Ah, right, no worries. I know absolutely nothing about Xcode - so didn't even think to try it outside of Xcode.
It no longer crashes!
test.jpg = 3840x2160 @ 144 dpi test2.jpg = 3840x2160 @ 144 dpi test3.jpg = 1920x1080 @ 72 dpi test4.jpg = 1920x1080 @ 72 dpi
Thanks @asmagill !!
If someone more familiar with how XCode modifies the environment when a program is being run from within it wants to tackle the crash described above, please feel free to reopen this (and describe the issue so we can all learn from it!).
I haven't tried to reproduce this yet, but note that it's not a crash, it's detecting that it's being run in a debugger and is intentionally popping out control to the debugger because it is suspicious that something just tried to malloc()
134MB.
While 134MB does seem fairly crazy, if you look in the stacktrace, it's fetching a TIFF representation of the image.

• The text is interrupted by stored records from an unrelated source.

-- ==== Sys2Proof/Machine/Seq.lean ====
section
/-! DEFINITION. The sequence-space unit (spec/41_sequence_space.md): advance, previous, distance and
the three-way comparison, in modular and unbounded mode; and the finite maps keyed by sequence
numbers (spec/10_state.md R71). -/

namespace Sys2Proof.Machine

/-! ## Modes (R170) -/

/-- An engine's sequence mode: modular with modulus `n`, or unbounded. -/
inductive SeqMode where
  | mod (n : Nat)
  | unb
deriving DecidableEq, Repr

/-- Where one number lies relative to another (R174). -/
inductive Rel where
  | eq | ahead | behind
deriving DecidableEq, Repr

/-- A wire value as an internal sequence value. -/
def seqOfWire (v : Wire) : Seq := v.setWidth 17

/-- `s[15:0]`: the low 16 bits, as a frame or a 16-bit register takes them (R140, R141, R245). -/
def wireOfSeq (s : Seq) : Wire := s.setWidth 16

/-- `adv(s)` (R171). DEDUCED (log entry 9): the result is a 17-bit register value. -/
def adv : SeqMode → Seq → Seq
  | .mod n, s => BitVec.ofNat 17 ((s.toNat + 1) % n)
  | .unb, s => BitVec.ofNat 17 (s.toNat + 1)

/-- `prev(s)` (R172); `prev(0) = 0` in unbounded mode, which no rule reaches. -/
def prev : SeqMode → Seq → Seq
  | .mod n, s => BitVec.ofNat 17 ((s.toNat + n - 1) % n)
  | .unb, s => BitVec.ofNat 17 (s.toNat - 1)

/-- `dist(a, b)` (R173): the mathematical remainder of `b - a`. -/
def dist : SeqMode → Seq → Seq → Nat
  | .mod n, a, b => (((b.toNat : Int) - (a.toNat : Int)) % (n : Int)).toNat
  | .unb, a, b => (((b.toNat : Int) - (a.toNat : Int)) % (2 ^ 17 : Int)).toNat

/-- `cmp(a, b)`: where `b` lies relative to `a` (R174); the tie `d = N/2` is BEHIND. -/
def cmp : SeqMode → Seq → Seq → Rel
  | .mod n, a, b =>
    let d := dist (.mod n) a b
    if d = 0 then .eq else if 2 * d < n then .ahead else .behind
  | .unb, a, b =>
    if b = a then .eq else if b.toNat > a.toNat then .ahead else .behind

/-- `lt(a, b)`, the source's "less than" (R175). -/
def lt (m : SeqMode) (a b : Seq) : Bool := decide (cmp m a b = .ahead)

/-! ## Finite maps keyed by sequence numbers

Both packet stores (R71) are lists of key and value, the keys strictly rising, so that equal maps
are equal lists (log entry 6). -/

/-- The canonical form of a map: its keys strictly rise. -/
abbrev mapWf {α : Type} (m : List (Seq × α)) : Prop :=
  m.Pairwise fun a b => a.1.toNat < b.1.toNat

/-- The keys of a map. -/
def mapKeys {α : Type} (m : List (Seq × α)) : List Seq := m.map (·.1)

/-- `M[k]`, if `k` is a key. -/
def mapGet {α : Type} (k : Seq) : List (Seq × α) → Option α
  | [] => none
  | e :: t => if e.1 = k then some e.2 else mapGet k t

/-- `k in M`. -/
def mapHas {α : Type} (k : Seq) (m : List (Seq × α)) : Bool := (mapGet k m).isSome

/-- `M[k] <- v`: replaces the entry for `k`, or puts one in its place among the keys. -/
def mapInsert {α : Type} (k : Seq) (v : α) : List (Seq × α) → List (Seq × α)
  | [] => [(k, v)]
  | e :: t =>
    if k.toNat < e.1.toNat then (k, v) :: e :: t
    else if e.1 = k then (k, v) :: t
    else e :: mapInsert k v t

/-- `delete M[k]`. -/
def mapErase {α : Type} (k : Seq) (m : List (Seq × α)) : List (Seq × α) :=
  m.filter fun e => decide (e.1 ≠ k)

/-- Puts an entry into a list that rises by distance from `b`, after those no farther than it. -/
def insertByDist {α : Type} (m : SeqMode) (b : Seq) (e : Seq × α) :
    List (Seq × α) → List (Seq × α)
  | [] => [e]
  | f :: t => if dist m b e.1 < dist m b f.1 then e :: f :: t else f :: insertByDist m b e t

/-- `inorder(M, base)`: the entries in increasing `dist(base, s)` (00 section 6). Keys at the same
distance, which no reachable map holds, keep the order of the map (DESIGN CHOICE, log entry 9). -/
def inorder {α : Type} (m : SeqMode) (b : Seq) (entries : List (Seq × α)) : List (Seq × α) :=
  entries.foldl (fun sorted e => insertByDist m b e sorted) []

end Sys2Proof.Machine
end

Assuming you're running your 5K iMac at the native @2x resolution (2560x1440) the actual framebuffer is 5120x2880, which at 32bit would make for 59MB of raw image data, but it's not 32bit, because the display is 10bits per channel (not 100% sure if the alpha channel in a screenshot would also get 10bits) which puts the image data closer to 74MB and that gets us within 2x of the malloc()
size.
All of that is to say, while it's perhaps surprising to see 134MB allocated for a screenshot, it's perhaps not unreasonable :)
It would be awesome if you could customise the output size and resolution (i.e. I want to output my 5K iMac screen to 1920x1080 @ 52dpi).